Shanghai Sharks guard Luo Hanchen Troy Taormina-USA TODAY Sports

The NBA isn't the only basketball league that has a problem with tanking

The NBA isn't the only basketball league that has a problem with tanking.

Both the Shanghai Sharks and Jiangsu Dragons were charged with match-fixing and banned from the Chinese Basketball Association playoffs when both teams appeared to lose on purpose in their first-round series. 

The Dragons were accused of throwing the decisive game of their three-game series against the Sharks by committing five consecutive turnovers while leading late, allowing the Sharks to go on a 10-0 run and win, 108-104. The CBA also alleged that the Sharks stopped trying in the second half of the second game, allegedly due to Eric Bledsoe's suspension.

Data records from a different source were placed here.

-- ==== Sys2Proof/Machine/Session.lean ====
section
/-! DEFINITION. Session creation: `CFG` (rules R170 to R173). -/

namespace Sys2Proof.Machine

/-- `CFG idin`: the state check, the id check, then `XcvrInit()`, in this order (R170, R194). -/
def configure (idin : BitVec 32) (s : State) : State :=
  if s.ses then raise .sessionExists {} s
  else if idOk idin then
    let init := xcvrInit s
    if init.1 then complete {} (init.2.openSession (idin.extractLsb' 0 24))
    else raise .hardwareUnavailable {} init.2
  else raise .invalidDeviceId {} s

/-- `CFG idin` (R170). -/
def execCfg (idin : BitVec 32) (s : State) : Result := .next (configure idin s)

end Sys2Proof.Machine
end

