-- ==== Sys2Proof/Tests/Slice0.lean ====
section
/-! SUPPORT. Tests: the well-formedness check, words written out from the encodings of rules R60 to R62, one step on a
small state for every operation (expected values from 95_test_vectors.md), and a witness for the hypotheses of every
obligation that has some. -/

namespace Sys2Proof.Tests

open Sys2Proof Sys2Proof.Machine

set_option Elab.async false

/-! ### Well-formedness (R63, case 4) -/

theorem test_wf_refuses_counter_without_x : ¬ (Instr.pwr false 1).WellFormed := by decide
theorem test_wf_accepts_explicit_zero : (Instr.pwr true 0).WellFormed := by decide

/-! ### Decoding: each word is its fields, bit by bit (`op`, then `x`, `00`, `ctr`, or eleven zeros) -/

theorem test_decode_crcInit : decode ⟨0b00001_00000000000, 0⟩ = .ok .crcInit := by decide
theorem test_decode_crcByte : decode ⟨0b00010_00000000000, 0x53⟩ = .ok (.crcByte 0x53) := by decide
theorem test_decode_align : decode ⟨0b00011_00000000000, 5⟩ = .ok (.align 5) := by decide
theorem test_decode_enc : decode ⟨0b00100_00000000000, 0xABCDEF010072⟩ = .ok (.enc 0xABCDEF 0x0100 0x72) := by decide
theorem test_decode_decCap : decode ⟨0b00101_00000000000, 7⟩ = .ok (.decCap 7) := by decide
theorem test_decode_decPay : decode ⟨0b00110_00000000000, 0xabcdefff720100fad4⟩ =
    .ok (.decPay 0xabcdefff720100fad4) := by decide
theorem test_decode_decFrm : decode ⟨0b00111_00000000000, 0x533914dd1c493412abcdefff720100fad4⟩ =
    .ok (.decFrm 0x533914dd1c493412abcdefff720100fad4) := by decide
theorem test_decode_cfg : decode ⟨0b01000_00000000000, 0xF00000001⟩ = .ok (.cfg 1) := by decide
theorem test_decode_pwr : decode ⟨0b10001_1_00_11111111, 0⟩ = .ok (.pwr true 0xFF) := by decide
theorem test_decode_cooler : decode ⟨0b10010_0_00_00000000, 3⟩ = .ok (.cooler 3 false 0) := by decide
theorem test_decode_warmer : decode ⟨0b10011_1_00_01000000, 1⟩ = .ok (.warmer 1 true 0x40) := by decide
theorem test_decode_higher : decode ⟨0b10100_1_00_01000000, 7⟩ = .ok (.higher 7 true 0x40) := by decide
theorem test_decode_lower : decode ⟨0b10101_0_00_00000000, 0xFD⟩ = .ok (.lower 0xFD false 0) := by decide
theorem test_decode_rset : decode ⟨0b10110_1_00_00000001, 0⟩ = .ok (.rset true 1) := by decide
theorem test_decode_lvlLoA : decode ⟨0b11000_1_00_11111111, 5⟩ = .ok (.lvlLoA 5 true 0xFF) := by decide
theorem test_decode_lvlHiA : decode ⟨0b11001_0_00_00000000, 12⟩ = .ok (.lvlHiA 12 false 0) := by decide
theorem test_decode_lvlLoB : decode ⟨0b11010_1_00_11111111, 5⟩ = .ok (.lvlLoB 5 true 0xFF) := by decide
theorem test_decode_lvlHiB : decode ⟨0b11011_1_00_11111111, 12⟩ = .ok (.lvlHiB 12 true 0xFF) := by decide
theorem test_decode_setc : decode ⟨0b11100_1_00_11111111, 3⟩ = .ok (.setc 3 true 0xFF) := by decide
theorem test_decode_seti : decode ⟨0b11101_1_00_00100000, 8⟩ = .ok (.seti 8 true 0x20) := by decide

/-- Vectors V140 to V149, V152, V153, V155, V156: the illegal words, each with the case of rule R63 that makes it so. -/
theorem test_decode_illegal :
    decode ⟨0x0000, 0⟩ = .error .reservedOp ∧ decode ⟨0x0801, 0⟩ = .error .formatNBits ∧
    decode ⟨0x0C00, 0⟩ = .error .formatNBits ∧ decode ⟨0x2400, 0⟩ = .error .formatNBits ∧
    decode ⟨0x4800, 0⟩ = .error .reservedOp ∧ decode ⟨0x8000, 0⟩ = .error .reservedOp ∧
    decode ⟨0x8801, 0⟩ = .error .counterWithoutX ∧ decode ⟨0x8900, 0⟩ = .error .formatSBits ∧
    decode ⟨0x8A00, 0⟩ = .error .formatSBits ∧ decode ⟨0xB800, 0⟩ = .error .reservedOp ∧
    decode ⟨0xE8FF, 0⟩ = .error .counterWithoutX ∧ decode ⟨0xF000, 0⟩ = .error .reservedOp ∧
    decode ⟨0xFFFF, 0⟩ = .error .reservedOp := by decide

theorem test_table_word : decodeTableWord 16 0xB000 = some (.rset false 0) := by decide

/-- A request presented at reset runs: `PWR` without a session ends with NoSession (V130). -/
theorem test_fetch_runs : ∃ t, step (State.reset.withFetchWord 16 0x8800) = .next t ∧ t.flt = 0x10 :=
  ⟨_, rfl, by decide +kernel⟩

/-! ### One step of each operation -/

/-- A session with the identity of the spec's vectors and the no-op transceiver (R179). -/
def session (id : DeviceId) : State :=
  { State.reset with cfg := { Config.default with xcvr := .noop, nRepeat := 2 }, ses := true, did := id }

/-- The last response of an outcome. -/
def rspOf : Result → Option Response
  | .next t => t.rsp
  | .fault _ => none
  | .refused _ => none

/-- The frames an outcome has logged. -/
def framesOf : Result → List Frame
  | .next t => t.frameLog
  | .fault _ => []
  | .refused _ => []

/-- The counter an outcome leaves. -/
def seqOf : Result → Option (BitVec 8)
  | .next t => some t.seq
  | .fault _ => none
  | .refused _ => none

/-- V6, V9, V10, V13: the values of `crc16`. -/
theorem test_crc16_values :
    crc16 [0x53] = 0x8A66 ∧ crc16 [0x31, 0x32, 0x33, 0x34, 0x35, 0x36, 0x37, 0x38, 0x39] = 0x6E62 ∧
    crc16 (bytesBE 8 preamble) = 0xDE39 ∧ crc16 (bytesBE 15 0x533914dd1c493412abcdefff720100#120) = 0xFAD4 := by
  decide +kernel

/-- V19: `CRC.INIT` discards a checksum in progress. -/
theorem test_crcInit : rspOf (exec .crcInit (State.reset.setCrc 0x1234)) = some { crc := some 0xFFFE } := by
  decide +kernel

/-- V17: the second byte of the literal vector. -/
theorem test_crcByte : rspOf (exec (.crcByte 0x39) (State.reset.setCrc 0x8A66)) = some { crc := some 0xF1B8 } := by
  decide +kernel

/-- V53: stray bits of alternating ones and zeros. -/
theorem test_align : rspOf (exec (.align 0x5555579bdffee40201f5a955) State.reset) =
    some { payload := some 0xabcdefff720100fad4 } := by decide +kernel

/-- S1, the one checksum LBAR gives. -/
theorem test_enc : rspOf (exec (.enc 0xABCDEF 0x0100 0x72) State.reset) =
    some { n := some 1, frame0 := some 0x533914dd1c493412abcdefff720100fad4 } := by decide +kernel

/-- V55. -/
theorem test_decCap : rspOf (exec (.decCap 0xfffe2468adfffe09e02b2200) State.reset) = some {
    payload := some 0x123456ffff04f01591, id := some 0x123456, sep := some 0xFF, ctr := some 0xFF,
    cmd := some 0x04F0, chk := some 0x1591, valid := some true } := by decide +kernel

/-- V47: the separator is not validated and enters the check as received. -/
theorem test_decPay_separator : rspOf (exec (.decPay 0xabcdef00720100b177) State.reset) = some {
    id := some 0xABCDEF, sep := some 0, ctr := some 0x72, cmd := some 0x0100, chk := some 0xB177,
    valid := some true } := by decide +kernel

/-- V49: the checksum's top bit flipped. -/
theorem test_decPay_corrupt : (rspOf (exec (.decPay 0xabcdefff7201007ad4) State.reset)).bind Response.valid =
    some false := by decide +kernel

/-- V46: a flipped preamble bit is reported and does not enter `valid`. -/
theorem test_decFrm : rspOf (exec (.decFrm 0xd33914dd1c493412abcdefff720100fad4) State.reset) = some {
    preOk := some false, id := some 0xABCDEF, sep := some 0xFF, ctr := some 0x72, cmd := some 0x0100,
    chk := some 0xFAD4, valid := some true } := by decide +kernel

/-- V120 and V128 in one: the identity is written and the session opened when the transceiver answers 1. -/
theorem test_cfg : ∃ t, exec (.cfg 0xABCDEF) { State.reset with answers := [true] } = .next t ∧
    t.ses = true ∧ t.did = 0xABCDEF ∧ t.seq = 0 := ⟨_, rfl, by decide +kernel⟩

/-- V125: the transceiver answers 0. -/
theorem test_cfg_unavailable : ∃ t, exec (.cfg 0xABCDEF) { State.reset with answers := [false] } = .next t ∧
    t.ses = false ∧ t.flt = 0x08 := ⟨_, rfl, by decide +kernel⟩

/-- V60. -/
theorem test_pwr : framesOf (exec (.pwr true 0x40) (session 0x123456)) = [0x533914dd1c493412123456ff400100d7b5] := by
  decide +kernel

/-- The auto-numbered `PWR` at 255: the counter wraps (S3, program P2's identity). -/
theorem test_pwr_wraps : seqOf (exec (.pwr false 0) ((session 0xABCDEF).setSeq 0xFF)) = some 0 := by decide +kernel

/-- V65: a step of 16 is clamped to 15. -/
theorem test_cooler : framesOf (exec (.cooler 0x10 true 0x40) (session 0x123456)) =
    [0x533914dd1c493412123456ff40020f7309] := by decide +kernel

/-- V132: the second of the writes is answered 0; all are made, `SEQ` advances, the request ends with code 7. -/
theorem test_cooler_writeFault : ∃ t,
    exec (.cooler 3 false 0) { session 0xABCDEF with
      cfg := { Config.default with nRepeat := 3 }, answers := [true, false, true] } = .next t ∧
    t.txLog = [⟨0x533914dd1c493412abcdefff000203298c, true⟩, ⟨0x533914dd1c493412abcdefff000203298c, false⟩,
      ⟨0x533914dd1c493412abcdefff000203298c, true⟩] ∧
    t.seq = 1 ∧ t.flt = 0x80 ∧ t.rsp = some
      { err := 7, n := some 1, frame0 := some 0x533914dd1c493412abcdefff000203298c } := ⟨_, rfl, by decide +kernel⟩

/-- V73: a negative step is clamped to 0. -/
theorem test_warmer : framesOf (exec (.warmer 0xFF true 0x40) (session 0x123456)) =
    [0x533914dd1c493412123456ff400300b1d7] := by decide +kernel

/-- V75. -/
theorem test_higher : framesOf (exec (.higher 7 true 0x40) (session 0x123456)) =
    [0x533914dd1c493412123456ff40040758a7] := by decide +kernel

/-- V82. -/
theorem test_lower : framesOf (exec (.lower 15 true 0x40) (session 0x123456)) =
    [0x533914dd1c493412123456ff4004f1d77e] := by decide +kernel

/-- V61. -/
theorem test_rset : framesOf (exec (.rset true 0x40) (session 0x123456)) =
    [0x533914dd1c493412123456ff4006004e22] := by decide +kernel

/-- V91. -/
theorem test_lvlLoA : framesOf (exec (.lvlLoA 5 true 0xFF) (session 0x123456)) =
    [0x533914dd1c493412123456ffff02f0bf37, 0x533914dd1c493412123456ff000205cfee] := by decide +kernel

/-- V94. -/
theorem test_lvlHiA : framesOf (exec (.lvlHiA 12 true 0xFF) (session 0x123456)) =
    [0x533914dd1c493412123456ffff02104219, 0x533914dd1c493412123456ff0002fda1f9] := by decide +kernel

/-- V97. -/
theorem test_lvlLoB : framesOf (exec (.lvlLoB 5 true 0xFF) (session 0x123456)) =
    [0x533914dd1c493412123456ffff04f01591, 0x533914dd1c493412123456ff0004056548] := by decide +kernel

/-- V99. -/
theorem test_lvlHiB : framesOf (exec (.lvlHiB 0 true 0xFF) (session 0x123456)) =
    [0x533914dd1c493412123456ffff0410e8bf, 0x533914dd1c493412123456ff0004f1cad3] := by decide +kernel

/-- V103: the low side of the split. -/
theorem test_setc : framesOf (exec (.setc 7 true 0xFF) (session 0x123456)) =
    [0x533914dd1c493412123456ffff02f0bf37, 0x533914dd1c493412123456ff000207efac] := by decide +kernel

/-- V108: the high side of the split. -/
theorem test_seti : framesOf (exec (.seti 8 true 0xFF) (session 0x123456)) =
    [0x533914dd1c493412123456ffff0410e8bf, 0x533914dd1c493412123456ff0004f94bdb] := by decide +kernel

/-- V133: an auto-numbered composite operation advances `SEQ` by two, across the wrap (S3). -/
theorem test_seti_advances : seqOf (exec (.seti 8 false 0) ((session 0xABCDEF).setSeq 0xFF)) = some 1 := by
  decide +kernel

/-- V131: the state check comes before the operand check. -/
theorem test_seti_priority : (rspOf (exec (.seti 16 false 0) State.reset)).map Response.err = some 4 := by
  decide +kernel

/-- V110: a level of 16 with a session. -/
theorem test_seti_invalidLevel : (rspOf (exec (.seti 16 false 0) (session 0xABCDEF))).map Response.err = some 6 := by
  decide +kernel

/-- The reset row of rule R34, from a state with every register set. -/
theorem test_reset : ∃ t, step { session 7 with seq := 9, crc := 3, flt := 0xFE, moves := [.rst] } = .next t ∧
    t.ses = false ∧ t.seq = 0 ∧ t.crc = 0xFFFE ∧ t.flt = 0 ∧ t.didQ = none := ⟨_, rfl, by decide +kernel⟩

/-! ### Witnesses: the hypotheses of each obligation can be met together, at the edges of their ranges -/

theorem witness_DecodeOfEncodeIsTheOperation :
    (Instr.seti 8 true 0xFF).WellFormed ∧ (Instr.pwr false 0).WellFormed ∧ Instr.crcInit.WellFormed := by decide

/-- One word of each format, at the edge of the counter: `x = 0` with 0, `x = 1` with 255. -/
theorem witness_TableRowsSelectTheirOperations :
    (0x2000 : Ctl) &&& 0xFFFF = 0x2000 ∧ (0x8800 : Ctl) &&& 0xFB00 = 0x8800 ∧
    counterOk ((0x8800 : Ctl).toNat / 1024 % 2 == 1) (BitVec.ofNat 8 (0x8800 : Ctl).toNat) ∧
    (0xECFF : Ctl) &&& 0xFB00 = 0xE800 ∧
    counterOk ((0xECFF : Ctl).toNat / 1024 % 2 == 1) (BitVec.ofNat 8 (0xECFF : Ctl).toNat) := by decide

theorem witness_DecodeDropsNoBit : decode ⟨0xECFF, 0xFFFF08⟩ = .ok (.seti 8 true 0xFF) := by decide

/-- The four kinds of illegal word, each beside a legal neighbour. -/
theorem witness_IllegalWordsAreRefused :
    ¬ LegalWord 0xF000 ∧ LegalWord 0xE800 ∧ ¬ LegalWord 0x0801 ∧ LegalWord 0x0800 ∧ ¬ LegalWord 0x8900 ∧
    LegalWord 0x8C00 ∧ ¬ LegalWord 0x88FF ∧ LegalWord 0x8CFF := by
  refine ⟨?_, ?_, ?_, ?_, ?_, ?_, ?_, ?_⟩ <;> decide

theorem witness_BitsAboveTheOperandHaveNoEffect :
    decode ⟨0x1800, 5⟩ = .ok (.align 5) ∧
    ∀ j, j < operandBits State.reset.cfg (.align 5) →
      (5 : Dat).getLsbD j = (5 + 2 ^ 96 : Dat).getLsbD j := by decide +kernel

theorem witness_StepRunsTheDecodedRequest :
    (State.reset.present ⟨0x0800, 0⟩).moves = .request ⟨0x0800, 0⟩ :: [] ∧
    decode ⟨0x0800, 0⟩ = .ok .crcInit ∧ Instr.crcInit.WellFormed ∧
    decodeTableWord 16 0xE800 = some (.seti 0 false 0) ∧ State.reset.moves = [] := by decide
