-- ==== Sys2Proof/Syntax.lean ====
section
/-! DEFINITION. The instructions of CK16: the seven commands (format CMDW, 30_encoding.md R80, R81) and the eight
elements of a frame's payload (format TAG8, 30_encoding.md R86 to R89), one constructor per row of the opcode table. -/

namespace Sys2Proof

/-- An instruction. Commands are written to CMD by the host; elements are met by the engine at its read offset OFF.
An element carries the bytes of its encoding that lie inside the frame (log 13). -/
inductive Instr where
  /-- NOP (40_commands.md R104). -/
  | nop
  /-- EXTRACT (40_commands.md R105). -/
  | extract
  /-- DECODE (40_commands.md R106, R107). -/
  | decode
  /-- EXTRACT_DECODE (40_commands.md R108). -/
  | extractDecode
  /-- CSUM16 with its SRC bit: the buffer summed (40_commands.md R109). -/
  | csum16 (src : Buffer)
  /-- LOOKUP with its TAG field (40_commands.md R110). -/
  | lookup (tag : Byte)
  /-- SRESET (40_commands.md R111). -/
  | sreset
  /-- CELL_BLOCK: the section tag, the byte count and the entry bytes, all `bc` of them or, where the frame ends
  inside the block, those that lie below E (30_encoding.md R87, 43_fixed_field.md R160, R161). -/
  | cellBlock (tag bc : Byte) (entries : List Byte)
  /-- FIX_TMOS with its big-endian value (43_fixed_field.md R167). -/
  | fixTmos (raw : Half)
  /-- FIX_TP1 (43_fixed_field.md R168). -/
  | fixTp1 (raw : Half)
  /-- FIX_TP2 (43_fixed_field.md R169). -/
  | fixTp2 (raw : Half)
  /-- FIX_VPACK (43_fixed_field.md R170). -/
  | fixVpack (raw : Half)
  /-- FIX_IPACK (43_fixed_field.md R171). -/
  | fixIpack (raw : Half)
  /-- FIX_SOC (43_fixed_field.md R172). -/
  | fixSoc (raw : Byte)
  /-- XFIELD: the tag and its value bytes: WIDTH(tag) of them for a tag of the FCT or, where the frame ends inside
  the value, those below E; none for an unknown tag (30_encoding.md R89, 44_tagged_field.md R193). -/
  | xfield (tag : Byte) (value : List Byte)
deriving DecidableEq, Repr

/-- The six fixed single-tag fields in their order (30_encoding.md R88). -/
inductive FixedField where
  | tmos
  | tp1
  | tp2
  | vpack
  | ipack
  | soc
deriving DecidableEq, Repr

/-- Where in the payload an element stands: the place, not the byte, decides how it is read. -/
inductive Slot where
  /-- Window offset 11 (30_encoding.md R87). -/
  | cellBlock
  /-- The attempt at fixed field `k` (43_fixed_field.md R166). -/
  | fixed (k : FixedField)
  /-- The extra-field run (44_tagged_field.md R193). -/
  | extra
deriving DecidableEq, Repr

end Sys2Proof
end

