@[simp] theorem acknowledge_cfg (v : Word) (s : State) : (acknowledge v s).cfg = s.cfg := rfl
@[simp] theorem acknowledge_ctrl (v : Word) (s : State) : (acknowledge v s).ctrl = s.ctrl := rfl
@[simp] theorem acknowledge_cmd (v : Word) (s : State) : (acknowledge v s).cmd = s.cmd := rfl
@[simp] theorem acknowledge_rxLen (v : Word) (s : State) : (acknowledge v s).rxLen = s.rxLen := rfl
@[simp] theorem acknowledge_winBase (v : Word) (s : State) : (acknowledge v s).winBase = s.winBase := rfl
@[simp] theorem acknowledge_winLen (v : Word) (s : State) : (acknowledge v s).winLen = s.winLen := rfl
@[simp] theorem acknowledge_csStart (v : Word) (s : State) : (acknowledge v s).csStart = s.csStart := rfl
@[simp] theorem acknowledge_csCount (v : Word) (s : State) : (acknowledge v s).csCount = s.csCount := rfl
@[simp] theorem acknowledge_csum (v : Word) (s : State) : (acknowledge v s).csum = s.csum := rfl
@[simp] theorem acknowledge_csacc (v : Word) (s : State) : (acknowledge v s).csacc = s.csacc := rfl
@[simp] theorem acknowledge_lkres (v : Word) (s : State) : (acknowledge v s).lkres = s.lkres := rfl
@[simp] theorem acknowledge_dec (v : Word) (s : State) : (acknowledge v s).dec = s.dec := rfl
@[simp] theorem acknowledge_rxbuf (v : Word) (s : State) : (acknowledge v s).rxbuf = s.rxbuf := rfl
@[simp] theorem acknowledge_cmdbuf (v : Word) (s : State) : (acknowledge v s).cmdbuf = s.cmdbuf := rfl
@[simp] theorem acknowledge_epoch (v : Word) (s : State) : (acknowledge v s).epoch = s.epoch := rfl
@[simp] theorem acknowledge_inflight (v : Word) (s : State) : (acknowledge v s).inflight = s.inflight := rfl
@[simp] theorem acknowledge_inputs (v : Word) (s : State) : (acknowledge v s).inputs = s.inputs := rfl
@[simp] theorem acknowledge_reply (v : Word) (s : State) : (acknowledge v s).reply = s.reply := rfl
@[simp] theorem acknowledge_status_echo (v : Word) (s : State) : (acknowledge v s).status.echo = s.status.echo := rfl

@[simp] theorem accept_cfg (w : Word) (s : State) : (accept w s).cfg = s.cfg := rfl
@[simp] theorem accept_ctrl (w : Word) (s : State) : (accept w s).ctrl = s.ctrl := rfl
@[simp] theorem accept_cmd (w : Word) (s : State) : (accept w s).cmd = s.cmd := rfl
@[simp] theorem accept_status (w : Word) (s : State) : (accept w s).status = { s.status with done := false } := rfl
@[simp] theorem accept_rxLen (w : Word) (s : State) : (accept w s).rxLen = s.rxLen := rfl
@[simp] theorem accept_winBase (w : Word) (s : State) : (accept w s).winBase = s.winBase := rfl
@[simp] theorem accept_winLen (w : Word) (s : State) : (accept w s).winLen = s.winLen := rfl
@[simp] theorem accept_csStart (w : Word) (s : State) : (accept w s).csStart = s.csStart := rfl
@[simp] theorem accept_csCount (w : Word) (s : State) : (accept w s).csCount = s.csCount := rfl
@[simp] theorem accept_csum (w : Word) (s : State) : (accept w s).csum = s.csum := rfl
@[simp] theorem accept_csacc (w : Word) (s : State) : (accept w s).csacc = s.csacc := rfl
@[simp] theorem accept_lkres (w : Word) (s : State) : (accept w s).lkres = s.lkres := rfl
@[simp] theorem accept_dec (w : Word) (s : State) : (accept w s).dec = s.dec := rfl
@[simp] theorem accept_rxbuf (w : Word) (s : State) : (accept w s).rxbuf = s.rxbuf := rfl
@[simp] theorem accept_cmdbuf (w : Word) (s : State) : (accept w s).cmdbuf = s.cmdbuf := rfl
@[simp] theorem accept_epoch (w : Word) (s : State) : (accept w s).epoch = s.epoch := rfl
@[simp] theorem accept_inflight (w : Word) (s : State) : (accept w s).inflight = some { word := w, snap := s.snapshot, phase := .accepted } := rfl
@[simp] theorem accept_inputs (w : Word) (s : State) : (accept w s).inputs = s.inputs := rfl
@[simp] theorem accept_reply (w : Word) (s : State) : (accept w s).reply = s.reply := rfl

@[simp] theorem commit_cfg (s : State) : (commit s).cfg = s.cfg := rfl
@[simp] theorem commit_ctrl (s : State) : (commit s).ctrl = s.ctrl := rfl
@[simp] theorem commit_cmd (s : State) : (commit s).cmd = s.cmd := rfl
@[simp] theorem commit_status (s : State) : (commit s).status = { s.status with done := true } := rfl
@[simp] theorem commit_rxLen (s : State) : (commit s).rxLen = s.rxLen := rfl
@[simp] theorem commit_winBase (s : State) : (commit s).winBase = s.winBase := rfl
@[simp] theorem commit_winLen (s : State) : (commit s).winLen = s.winLen := rfl
@[simp] theorem commit_csStart (s : State) : (commit s).csStart = s.csStart := rfl
@[simp] theorem commit_csCount (s : State) : (commit s).csCount = s.csCount := rfl
@[simp] theorem commit_csum (s : State) : (commit s).csum = s.csum := rfl
@[simp] theorem commit_csacc (s : State) : (commit s).csacc = s.csacc := rfl
@[simp] theorem commit_lkres (s : State) : (commit s).lkres = s.lkres := rfl
@[simp] theorem commit_dec (s : State) : (commit s).dec = s.dec := rfl
@[simp] theorem commit_rxbuf (s : State) : (commit s).rxbuf = s.rxbuf := rfl
@[simp] theorem commit_cmdbuf (s : State) : (commit s).cmdbuf = s.cmdbuf := rfl
@[simp] theorem commit_epoch (s : State) : (commit s).epoch = s.epoch := rfl
@[simp] theorem commit_inflight (s : State) : (commit s).inflight = none := rfl
@[simp] theorem commit_inputs (s : State) : (commit s).inputs = s.inputs := rfl
@[simp] theorem commit_reply (s : State) : (commit s).reply = s.reply := rfl

@[simp] theorem installExtraction_cfg (e : Extraction) (s : State) : (installExtraction e s).cfg = s.cfg := rfl
@[simp] theorem installExtraction_ctrl (e : Extraction) (s : State) : (installExtraction e s).ctrl = s.ctrl := rfl
@[simp] theorem installExtraction_cmd (e : Extraction) (s : State) : (installExtraction e s).cmd = s.cmd := rfl
@[simp] theorem installExtraction_status (e : Extraction) (s : State) : (installExtraction e s).status = { s.status with echo := e.echo } := rfl
@[simp] theorem installExtraction_rxLen (e : Extraction) (s : State) : (installExtraction e s).rxLen = s.rxLen := rfl
@[simp] theorem installExtraction_winBase (e : Extraction) (s : State) : (installExtraction e s).winBase = e.base := rfl
@[simp] theorem installExtraction_winLen (e : Extraction) (s : State) : (installExtraction e s).winLen = e.len := rfl
@[simp] theorem installExtraction_csStart (e : Extraction) (s : State) : (installExtraction e s).csStart = s.csStart := rfl
@[simp] theorem installExtraction_csCount (e : Extraction) (s : State) : (installExtraction e s).csCount = s.csCount := rfl
@[simp] theorem installExtraction_csum (e : Extraction) (s : State) : (installExtraction e s).csum = s.csum := rfl
@[simp] theorem installExtraction_csacc (e : Extraction) (s : State) : (installExtraction e s).csacc = s.csacc := rfl
@[simp] theorem installExtraction_lkres (e : Extraction) (s : State) : (installExtraction e s).lkres = s.lkres := rfl
@[simp] theorem installExtraction_dec (e : Extraction) (s : State) : (installExtraction e s).dec = s.dec := rfl
@[simp] theorem installExtraction_rxbuf (e : Extraction) (s : State) : (installExtraction e s).rxbuf = s.rxbuf := rfl
@[simp] theorem installExtraction_cmdbuf (e : Extraction) (s : State) : (installExtraction e s).cmdbuf = s.cmdbuf := rfl
@[simp] theorem installExtraction_epoch (e : Extraction) (s : State) : (installExtraction e s).epoch = s.epoch := rfl
@[simp] theorem installExtraction_inflight (e : Extraction) (s : State) : (installExtraction e s).inflight = s.inflight := rfl
@[simp] theorem installExtraction_inputs (e : Extraction) (s : State) : (installExtraction e s).inputs = s.inputs := rfl
@[simp] theorem installExtraction_reply (e : Extraction) (s : State) : (installExtraction e s).reply = s.reply := rfl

Bledsoe got a four-game ban for fighting, so he wasn't present for the alleged chicanery, even if it was intended to get him on the court. The supposed idea was that Shanghai would lose, in order to get Bledsoe back for the second game in the next series.

Bledsoe denied any involvement and urged people to "stop acting weird."

Bledsoe was one of the Sharks' stars, but Beasley is only a Shanghai Shark on paper. He signed with the Sharks, where he spent the 2014-15 season, last fall, but never played due to injury. Beasley also explained that he wasn't involved in the scandal, and doesn't appear to have been in China for some time. 

The penalties were harsh. Shanghai and Jiangsu were kicked out of the playoffs and in an NCAA-esque move, had their seasons erased. Both clubs were fined five million yuan ($727,135 in U.S. dollars) and their head coaches and general managers were banned from basketball for three-to-five years.

This may mean that Beasley's CBA career is over for good. He won consecutive All-Star Game MVPs in 2014-15 and 2015-16, scoring 59 points off the bench in his first All-Star Game, and 63 points in his second. Beasley was also the league's foreign MVP in 2015-16.

The Chinese Basketball Association scandal comes a week after the NBA fined the Dallas Mavericks a similar amount ($750K) for benching key players in hopes of losing. Slowly but surely, the CBA is catching up with the NBA.